Horizontally scalable pull consumers with batching
Client applications can also use and share pull
consumers that are demand-driven, support batching and must explicitly acknowledge message reception and processing which means that they can be used to consume (i.e. use the stream as a distributed queue) as well as process the messages in a stream.
Pull consumers can and are meant to be shared between applications (just like queue groups) in order to provide easy and transparent horizontal scalability of the processing or consumption of messages in a stream without having (for example) to worry about having to define partitions or worry about fault-tolerance.
Note: using pull consumers doesn’t mean that you can’t get updates (new messages published into the stream) ‘pushed’ in real time to your application, as you can pass a (reasonable) timeout to the consumer’s Fetch call and call it in a loop.
Consumer acknowledgements
While you can decide to use un-acknowledged consumers trading quality of service for the fastest possible delivery of messages, most processing is not idem-potent and requires higher qualities of service (such as the ability to automatically recover from various failure scenarios that could result in some messages not being processed or being processed more than once) and you will want to use acknowledged consumers. JetStream supports more than one kind of acknowledgement:
- Some consumers support acknowledging all the messages up to the sequence number of the message being acknowledged, some consumers provide the highest quality of service but require acknowledging the reception and processing of each message explicitly as well as the maximum amount of time the server will wait for an acknowledgement for a specific message before re-delivering it (to another process attached to the consumer).

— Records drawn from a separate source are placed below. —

theorem Inv.bootGates {P : State → Prop} (hk : Stables P 36893488147452733448) {t : State} (h : P t) (r : BootReport) : P (State.bootGates t r).1 := by
  unfold State.bootGates
  have k0 : Stables P 65536 := hk.sub rfl
  have k1 : Stables P 33628160 := hk.sub rfl
  have k2 : Stables P 33628160 := hk.sub rfl
  have k3 : Stables P 65536 := hk.sub rfl
  have k4 : Stables P 36893488147419168768 := hk.sub rfl
  repeat' first
    | intro _
    | with_reducible exact h
    | with_reducible assumption
    | with_reducible apply Inv.setN k0
    | with_reducible apply Inv.raise k1
    | with_reducible apply Inv.endStage k2
    | with_reducible apply Inv.useGrant k3
    | with_reducible apply Inv.stopBoot k4
    | with_reducible apply Inv.ite
    | with_reducible apply Inv.getD
    | fail_if_no_progress (first | with_reducible refine Inv.lit hk ?_ | fail)
    | split
    | dsimp only
    | exact h

theorem Inv.restoreDict {P : State → Prop} (hk : Stables P 114688) {t : State} (h : P t) : P (State.restoreDict t) := by
  unfold State.restoreDict
  have k0 : Stables P 65536 := hk.sub rfl
  have k1 : Stables P 65536 := hk.sub rfl
  repeat' first
    | intro _
    | with_reducible exact h
    | with_reducible assumption
    | with_reducible apply Inv.setLive k0
    | with_reducible apply Inv.setN k1
    | with_reducible apply Inv.ite
    | with_reducible apply Inv.mapD
    | with_reducible apply Inv.getD
    | with_reducible apply Inv.foldl
    | fail_if_no_progress (first | with_reducible refine Inv.lit hk ?_ | fail)
    | split
    | dsimp only
    | exact h

theorem Inv.bootFirmware {P : State → Prop} (hk : Stables P 46116860184307556352) {t : State} (h : P t) (r : BootReport) : P (State.bootFirmware t r).1 := by
  unfold State.bootFirmware
  have k0 : Stables P 65536 := hk.sub rfl
  have k1 : Stables P 65536 := hk.sub rfl
  have k2 : Stables P 114688 := hk.sub rfl
  have k3 : Stables P 9223372036854841344 := hk.sub rfl
  have k4 : Stables P 33628160 := hk.sub rfl
  have k5 : Stables P 33628160 := hk.sub rfl
  have k6 : Stables P 36893488147419168768 := hk.sub rfl
  repeat' first
    | intro _
    | with_reducible exact h
    | with_reducible assumption
    | with_reducible apply Inv.setN k0
    | with_reducible apply Inv.setLive k1
    | with_reducible apply Inv.restoreDict k2
    | with_reducible apply Inv.newKemKey k3
    | with_reducible apply Inv.endStage k4
    | with_reducible apply Inv.raise k5
    | with_reducible apply Inv.stopBoot k6
    | with_reducible apply Inv.ite
    | with_reducible apply Inv.getD
    | fail_if_no_progress (first | with_reducible refine Inv.lit hk ?_ | fail)
    | split
    | dsimp only
    | exact h

theorem Inv.bootClocks {P : State → Prop} (hk : Stables P 110680464442290937872) {t : State} (h : P t) (r : BootReport) : P (State.bootClocks t r).1 := by
  unfold State.bootClocks
  have k0 : Stables P 65536 := hk.sub rfl
  have k1 : Stables P 73786976294838272016 := hk.sub rfl
  have k2 : Stables P 33628160 := hk.sub rfl
  have k3 : Stables P 33628160 := hk.sub rfl
  repeat' first
    | intro _
    | with_reducible exact h
    | with_reducible assumption
    | with_reducible apply Inv.setN k0
    | with_reducible apply Inv.clockTo k1
    | with_reducible apply Inv.endStage k2
    | with_reducible apply Inv.raise k3
    | with_reducible apply Inv.ite
    | with_reducible apply Inv.getD
    | fail_if_no_progress (first | with_reducible refine Inv.lit hk ?_ | fail)
    | split
    | dsimp only
    | exact h
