theorem State.emb_modEmb {s : State} {k : Nat} {e : EmbTab} (f : EmbTab → EmbTab) (h : mget s.embs k = some e) :
    mget (s.modEmb k f).embs k = some (f e) := mget_mmod_self f h

/-! ### Where a command finds its work -/

/-- A phase's command at its request's home plot runs there. -/
theorem State.during_home {s : State} {tag p : Nat} {f : FarCtx} {w : Work} {k : Nat → Work → State}
    (hr : s.atHome tag f w) (hp : f.phase = p) : s.during tag p k = k f.home w := by
  obtain ⟨ho, h2, hw, hl⟩ := hr
  obtain ⟨⟨c, g⟩, hf, hg⟩ := Option.map_eq_some_iff.mp ho
  subst hg
  dsimp only at h2 hp ⊢
  have hi : s.inPhase tag p = true := by simp [State.inPhase, hf, h2, hp, hl]
  simp [State.during, hi, hf, hw]

/-- A check that passes changes nothing. -/
@[simp] theorem State.check_ok (s : State) (p c l : Nat) (tags : List Nat) : s.check .ok p c l tags = (s, true) := rfl
@[simp] theorem State.checkIn_ok (s : State) (p c l i k tag : Nat) : s.checkIn .ok p c l i k tag = (s, true) := rfl

/-! ### Sending -/

/-- A part that no step of a fold changes is as before. -/
theorem foldl_same {α σ β : Type} {f : σ → α → σ} {g : σ → β} (h : ∀ s x, g (f s x) = g s) (l : List α) (s : σ) : g (l.foldl f s) = g s := by
  induction l generalizing s with
  | nil => rfl
  | cons x l ih => exact (ih (f s x)).trans (h s x)

/-- A part that neither arm of a choice changes is as before. -/
theorem ite_same {σ β : Type} {p : Prop} [Decidable p] {g : σ → β} {a b s : σ} (ha : g a = g s) (hb : g b = g s) :
    g (if p then a else b) = g s := by split <;> assumption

- You can also send back negative acknowledgements.
- You can even send in progress acknowledgements (to indicate that you are still processing the message in question and need more time before acking or nacking it).
Key Value Store
JetStream is a persistence layer, and streaming is only one of the functionalities built on top of that layer.
Another functionality (typically not available in or even associated with messaging systems) is the JetStream Key Value store: the ability to store, retrieve and delete value messages associated with a key, to watch (listen) for changes happening to that key and even to retrieve a history of the values (and deletions) that have happened on a particular key.
Object Store
NOTICE: Technology Preview
The Object Store functionality is similar to the Key Value Store but designed to store arbitrarily large ‘objects’ (e.g. files, even if they are very large) rather than ‘values’ that are message-sized (i.e. limited to 1Mb by default).
Legacy
Note that JetStream completely replaces the STAN legacy NATS streaming layer.